-- ==== Sys2Proof/Machine/Request.lean ====
section
/-! DEFINITION. The `TREQ` family: an offered request word is taken by the transport (30_encoding.md R78,
R81, R83).
The handshake of R83 depends on no field of the word (log entry 10). -/

namespace Sys2Proof.Machine

/-- A raw byte write (R52). -/
def execTWrite (len : BitVec 2) (addr : Byte) (wdata : Word) (s : State) :
    Host.Outcome State Fault Refusal := .next (issue ⟨.write, len, addr, wdata⟩ s)

/-- A raw byte read (R53). -/
def execTRead (len : BitVec 2) (addr : Byte) (wdata : Word) (s : State) :
    Host.Outcome State Fault Refusal := .next (issue ⟨.read, len, addr, wdata⟩ s)

/-- A combined 16-bit register read (R54). -/
def execTRead16 (len : BitVec 2) (addr : Byte) (wdata : Word) (s : State) :
    Host.Outcome State Fault Refusal := .next (issue ⟨.read16, len, addr, wdata⟩ s)

/-- A combined 16-bit register write (R55). -/
def execTWrite16 (len : BitVec 2) (addr : Byte) (wdata : Word) (s : State) :
    Host.Outcome State Fault Refusal := .next (issue ⟨.write16, len, addr, wdata⟩ s)

/-- SETUP step 1 (R101). -/
def execQSelConfig (s : State) : Host.Outcome State Fault Refusal := .next (issue reqSelConfig s)

/-- SETUP step 2 (R102). -/
def execQRd2 (s : State) : Host.Outcome State Fault Refusal := .next (issue reqRd2 s)

/-- SETUP step 5 (R105). -/
def execQWbConfig (s : State) : Host.Outcome State Fault Refusal := .next (issue reqWbConfig s)

/-- UPDATE voltage (R122). -/
def execQRdVcell (s : State) : Host.Outcome State Fault Refusal := .next (issue reqRdVcell s)

/-- UPDATE state of charge (R125). -/
def execQRdSoc (s : State) : Host.Outcome State Fault Refusal := .next (issue reqRdSoc s)

/-- SLEEP (R147). -/
def execQSleep (s : State) : Host.Outcome State Fault Refusal := .next (issue reqSleep s)

end Sys2Proof.Machine
end

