-- ==== Sys2Proof/Laws/PerInstr.lean ====
section
/-! SUPPORT. The statements made for each instruction. -/

namespace Sys2Proof.Laws.EncodeFits

/-- The encoder's word fits the instruction's port (R76, R86). -/
def Statement (i : Instr) : Prop := encode i < 2 ^ i.format.width

theorem setup : Statement .setup := by unfold Statement; decide
theorem update : Statement .update := by unfold Statement; decide
theorem sleep : Statement .sleep := by unfold Statement; decide
theorem reservedCmd : Statement .reservedCmd := by unfold Statement; decide
theorem done : Statement .done := by unfold Statement; decide
theorem illegalOp : Statement .illegalOp := by unfold Statement; decide
theorem illegalState : Statement .illegalState := by unfold Statement; decide
theorem tWrite (len : BitVec 2) (addr : Byte) (wdata : Word) : Statement (.tWrite len addr wdata) :=
  (treqWord _ len addr wdata).isLt
theorem tRead (len : BitVec 2) (addr : Byte) (wdata : Word) : Statement (.tRead len addr wdata) :=
  (treqWord _ len addr wdata).isLt
theorem tRead16 (len : BitVec 2) (addr : Byte) (wdata : Word) : Statement (.tRead16 len addr wdata) :=
  (treqWord _ len addr wdata).isLt
theorem tWrite16 (len : BitVec 2) (addr : Byte) (wdata : Word) : Statement (.tWrite16 len addr wdata) :=
  (treqWord _ len addr wdata).isLt
theorem qSelConfig : Statement .qSelConfig := by unfold Statement; decide
theorem qRd2 : Statement .qRd2 := by unfold Statement; decide
theorem qWbConfig : Statement .qWbConfig := by unfold Statement; decide
theorem qRdVcell : Statement .qRdVcell := by unfold Statement; decide
theorem qRdSoc : Statement .qRdSoc := by unfold Statement; decide
theorem qSleep : Statement .qSleep := by unfold Statement; decide
theorem tOk (rdata : Word) : Statement (.tOk rdata) := (trspWord _ rdata).isLt
theorem tErr (rdata : Word) : Statement (.tErr rdata) := (trspWord _ rdata).isLt
theorem csrDevaddr : Statement .csrDevaddr := by unfold Statement; decide
theorem csrState : Statement .csrState := by unfold Statement; decide
theorem csrStatus : Statement .csrStatus := by unfold Statement; decide
theorem csrSinks : Statement .csrSinks := by unfold Statement; decide

end Sys2Proof.Laws.EncodeFits
end

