theorem endsWithin_of_slpWr {a : BitVec 17} {rest : List PortInput} (h : Inv s) (hq : s.seq = .slpWr)
    (hready : s.tReady = true) (hin : s.inputs = .answer a :: rest) : EndsWithin 2 s := by
  refine endsWithin_of_request h hq rfl hready hin fun u hu huq _ _ => ?_
  have hset : u.seq.inSetup = false := by rw [huq]; rfl
  have hreq : u.seq.request ≠ none := by simp [huq, SeqPos.request]
  cases ha : trspOk a with
  | true =>
    have hinv := (hu.serving hset).inv_resumeOk hset hreq (trspData a)
    rw [resume_of_ok ha]
    rw [resumeOk_of_slpWr huq] at hinv ⊢
    exact .of_idle hinv (endCommand_seq _ _) rfl 0
  | false =>
    have hinv := (hu.serving hset).inv_resumeErr hset hreq
    rw [resume_of_err ha]
    rw [resumeErr_of_slpWr huq] at hinv ⊢
    exact .of_idle hinv (endCommand_seq _ _) rfl 0

/-! ### SETUP -/

theorem Checking.raise_fatal_endsWithin (h : Checking s) (c : FatalCause) :
    EndsWithin 0 (raise (.fatal c) s) :=
  .of_idle (h.inv_raise_fatal c) (endCommand_seq _ _) rfl 0

theorem endsWithin_of_setupWb {a : BitVec 17} {rest : List PortInput} (h : Inv s) (hq : s.seq = .setupWb)
    (hready : s.tReady = true) (hin : s.inputs = .answer a :: rest) : EndsWithin 2 s := by
  refine endsWithin_of_request h hq rfl hready hin fun u hu huq _ _ => ?_
  have hcheck := hu.checking (by rw [huq]; rfl)
  cases ha : trspOk a with
  | true =>
    rw [resume_of_ok ha, resumeOk_of_setupWb huq]
    exact .of_idle hcheck.inv_setupFinish (endCommand_seq _ _) rfl 0
  | false =>
    rw [resume_of_err ha, resumeErr_of_setupWb huq]
    exact hcheck.raise_fatal_endsWithin _

theorem endsWithin_of_setupRd {a b : BitVec 17} {rest : List PortInput} (h : Inv s) (hq : s.seq = .setupRd)
    (hready : s.tReady = true) (hin : s.inputs = .answer a :: .answer b :: rest) : EndsWithin 4 s := by
  refine endsWithin_of_request h hq rfl hready hin fun u hu huq huready huin => ?_
  have hcheck := hu.checking (by rw [huq]; rfl)
  cases ha : trspOk a with
  | true =>
    rw [resume_of_ok ha]
    cases hm : idMatch (trspData a) with
    | true =>
      rw [resumeOk_of_match huq hm]
      exact endsWithin_of_setupWb ((hcheck.set_buf (trspData a)).inv_offer .setupWb rfl rfl) rfl huready huin
    | false =>
      rw [resumeOk_of_mismatch huq hm]
      exact ((hcheck.set_buf _).raise_fatal_endsWithin _).mono (by omega)
  | false =>
    rw [resume_of_err ha, resumeErr_of_setupRd huq]
    exact (hcheck.raise_fatal_endsWithin _).mono (by omega)

theorem endsWithin_of_setupSel {a b c : BitVec 17} {rest : List PortInput} (h : Inv s)
    (hq : s.seq = .setupSel) (hready : s.tReady = true)
    (hin : s.inputs = .answer a :: .answer b :: .answer c :: rest) : EndsWithin 6 s := by
  refine endsWithin_of_request h hq rfl hready hin fun u hu huq huready huin => ?_
  have hcheck := hu.checking (by rw [huq]; rfl)
  cases ha : trspOk a with
  | true =>
    rw [resume_of_ok ha, resumeOk_of_setupSel huq]
    exact endsWithin_of_setupRd (hcheck.inv_offer .setupRd rfl rfl) rfl huready huin
  | false =>
    rw [resume_of_err ha, resumeErr_of_setupSel huq]
    exact (hcheck.raise_fatal_endsWithin _).mono (by omega)
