-- ==== Sys2Proof/Machine/Flags.lean ====
section
/-! DEFINITION. The flags the block examines and the codes it reports. The block has no condition codes
(10_state.md R36): what it tests are bits of the word a poll reads (30_encoding.md R113). -/

namespace Sys2Proof.Machine

/-- `busy = v[31]` (R113). -/
def busyBit (v : Word) : Bool := v.getLsbD 31

/-- `avail = v[0]` (R113). -/
def availBit (v : Word) : Bool := v.getLsbD 0

/-- `count = v[20:16]` (R113). -/
def countField (v : Word) : BitVec 5 := v.extractLsb' 16 5

/-- The `ready` test of a poll (R160, R161, R163). -/
def pollReady : PollKind → Word → Bool
  | .busyClear, v => !busyBit v
  | .fifoAvail, v => availBit v
  | .equal expected, v => v == expected

/-- The limit test of R162: `POLL_LIMIT != INF and POLLS >= POLL_LIMIT`. -/
def limitReached (p : Params) (polls : Nat) : Bool :=
  match p.pollLimit with
  | none => false
  | some limit => limit ≤ polls

/-- The three fault causes (R230). -/
inductive Cause
  | busFault
  | deviceUnresponsive
  | invalidLength
  deriving DecidableEq, Repr

/-- The `STATUS` code of a fault (R234). -/
def causeCode : Cause → BitVec 2
  | .busFault => 1
  | .deviceUnresponsive => 2
  | .invalidLength => 3

end Sys2Proof.Machine
end

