/-- O54. Block reset at any time: chip-select de-asserted, no response, every register of the block at its reset value,
the peripheral not reset: With reset applied, in every state: the step only de-asserts CS (if it was 1); idle,
nothing in progress, CS = 0, STATUS = 0, FAULT_SEEN = 0; AL_EVENT is not said; parameters, requests, the
environment's answers, memory and registers of an attached peripheral are kept. The same state results, with no
further byte, from reset at any exchange of any whole frame, of a written data word, of a burst header, and of a
burst word in either direction; and from reset after the last frame but before the response: of RESET, of a READ or
WRITE (its refresh), of INIT (its byte test), and of any raised fault. The latch, working registers and buffers then
hold the values State.reset has for them, which are the model's choice (log 5): the spec leaves them unspecified.
That the reset input is released by the reset it causes is the model's choice too (log 22). (70_reset_and_hazards.md
section 1 (R260, R261, R262); log 4; log 5; log 22) -/
def Obligations.BlockResetAbandonsEverything : Prop :=
  (∀ s : State, s.env.resetIn = .now →
      ∃ t, step s = .next t ∧ IsResetOf s t (if s.wire.cs then [.csDeassert] else []) ∧
        t.env.script = s.env.script ∧
        t.env.sim.map (fun e => (e.mem, e.reg)) = s.env.sim.map (fun e => (e.mem, e.reg))) ∧
    (∀ (i : Instr) (tx rx : List Byte) (rest : List Reply) (s : State), PortReady s →
      (frameTx s.env.params i = some tx ∨
        (∃ n v, i = .csrDataWord .wr n v ∧ tx = writeTx 0x300 v) ∨
        (∃ fbp n0 v, i = .pramFirstWord .wr fbp n0 v ∧ tx = writeTx 0x020 v) ∨
        (i = .burstOpenWrite ∧ tx = [0x02, 0x00, 0x20]) ∨
        (i = .burstOpenRead ∧ tx = [0x0B, 0x00, 0x00, s.env.params.dummyByte])) →
      rx.length < tx.length → s.env.script = rx.map Reply.byte ++ .reset :: rest →
      ∃ t, exec i s = .next t ∧ IsResetOf s t (.csAssert :: exchanged tx rx ++ [.csDeassert]) ∧
        t.env.script = rest) ∧
    (∀ (i : Instr) (tx rx : List Byte) (rest : List Reply) (s : State), s.env.sim = none → s.wire.cs = true →
      ((∃ v, s.wire.burst = some .wr ∧ i = .burstPush v ∧ tx = le32 v) ∨
        (∃ n v, s.wire.burst = some .wr ∧ i = .pramNextWord .wr n v ∧ tx = le32 v) ∨
        (s.wire.burst = some .rd ∧ i = .burstPop ∧ tx = List.replicate 4 s.env.params.fillByte)) →
      rx.length < 4 → s.env.script = rx.map Reply.byte ++ .reset :: rest →
      ∃ t, exec i s = .next t ∧ IsResetOf s t (exchanged tx rx ++ [.csDeassert]) ∧ t.env.script = rest) ∧
    (∀ s : State, s.busy = false → s.wire = Wire.idle → s.env.resetIn = .beforeRsp →
      ∃ t, exec .reset s = .next t ∧ IsResetOf s t [.req .reset 0 0 []]) ∧
    (∀ (r : Reading) (rest : List Reply) (s : State), s.seq = ⟨.cFetch, .host, true⟩ → PortReady s →
      s.env.resetIn = .beforeRsp → r.skipped.length = readSkip s.env.params → Answers r.rx rest s →
      ∃ t, step s = .next t ∧ IsResetOf s t (wholeFrame (readTx s.env.params 0x300) r.rx) ∧ t.env.script = rest) ∧
    (∀ (r : Reading) (rest : List Reply) (s : State), s.seq = ⟨.iPoll, .host, false⟩ → PortReady s →
      s.env.resetIn = .beforeRsp → r.skipped.length = readSkip s.env.params →
      r.value = s.env.params.byteTestExpected → Answers r.rx rest s →
      ∃ t, step s = .next t ∧ IsResetOf s t (wholeFrame (readTx s.env.params 0x064) r.rx) ∧ t.env.script = rest) ∧
    (∀ (c : Cause) (s : State), s.env.resetIn = .beforeRsp →
      IsResetOf s (raise c s) (if s.wire.cs then [.csDeassert] else []) ∧ (raise c s).env.script = s.env.script)

/-- O55. Against the reference peripheral a word write is one register write and a word read one register read, and the
block is otherwise unchanged: With SimESC attached, between frames, answering alone: WRITE_WORD leaves it as
RegWrite of the value leaves it, READ_WORD leaves it as RegRead leaves it and puts the value read in WORD; it is
between frames again; nothing else of the block changes. (20_memory.md section 7 (R86, R87); log 20) -/
def Obligations.WordFramesReachThePeripheral : Prop :=
  ∀ (reg : Addr) (v : Word) (e : SimEsc) (s : State), SimReady e s → s.wire = Wire.idle →
    exec (.writeWord reg v) s = .next { s with
      env.sim := some (simRegWrite e reg v)
      trace := s.trace ++ wholeFrame (writeTx reg v) (List.replicate 7 0) } ∧
    exec (.readWord reg) s = .next { s with
      env.sim := some (simRegRead e reg).2
      work.word := (simRegRead e reg).1
      trace := s.trace ++ wholeFrame (readTx s.env.params reg)
        (List.replicate (readSkip s.env.params) 0 ++ le32 (simRegRead e reg).1) }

-------

WHAT THE TASK ASKS:
Above are the lines; repeat exactly the ones from the line containing "-- ==== Sys2Proof/Machine/Flags.lean" down to the line containing "environment's answers, memory", both inclusive.

EXERCISE RESULT:
-- ==== Sys2Proof/Machine/Flags.lean ====
section
/-! DEFINITION. The flags the block examines and the codes it reports. The block has no condition codes
(10_state.md R36): what it tests are bits of the word a poll reads (30_encoding.md R113). -/

namespace Sys2Proof.Machine

/-- `busy = v[31]` (R113). -/
def busyBit (v : Word) : Bool := v.getLsbD 31

/-- `avail = v[0]` (R113). -/
def availBit (v : Word) : Bool := v.getLsbD 0

/-- `count = v[20:16]` (R113). -/
def countField (v : Word) : BitVec 5 := v.extractLsb' 16 5

/-- The `ready` test of a poll (R160, R161, R163). -/
def pollReady : PollKind → Word → Bool
  | .busyClear, v => !busyBit v
  | .fifoAvail, v => availBit v
  | .equal expected, v => v == expected

/-- The limit test of R162: `POLL_LIMIT != INF and POLLS >= POLL_LIMIT`. -/
def limitReached (p : Params) (polls : Nat) : Bool :=
  match p.pollLimit with
  | none => false
  | some limit => limit ≤ polls

/-- The three fault causes (R230). -/
inductive Cause
  | busFault
  | deviceUnresponsive
  | invalidLength
  deriving DecidableEq, Repr

/-- The `STATUS` code of a fault (R234). -/
def causeCode : Cause → BitVec 2
  | .busFault => 1
  | .deviceUnresponsive => 2
  | .invalidLength => 3

end Sys2Proof.Machine
end

/-- O54. Block reset at any time: chip-select de-asserted, no response, every register of the block at its reset value,
the peripheral not reset: With reset applied, in every state: the step only de-asserts CS (if it was 1); idle,
nothing in progress, CS = 0, STATUS = 0, FAULT_SEEN = 0; AL_EVENT is not said; parameters, requests, the
environment's answers, memory and registers of an attached peripheral are kept. The same state results, with no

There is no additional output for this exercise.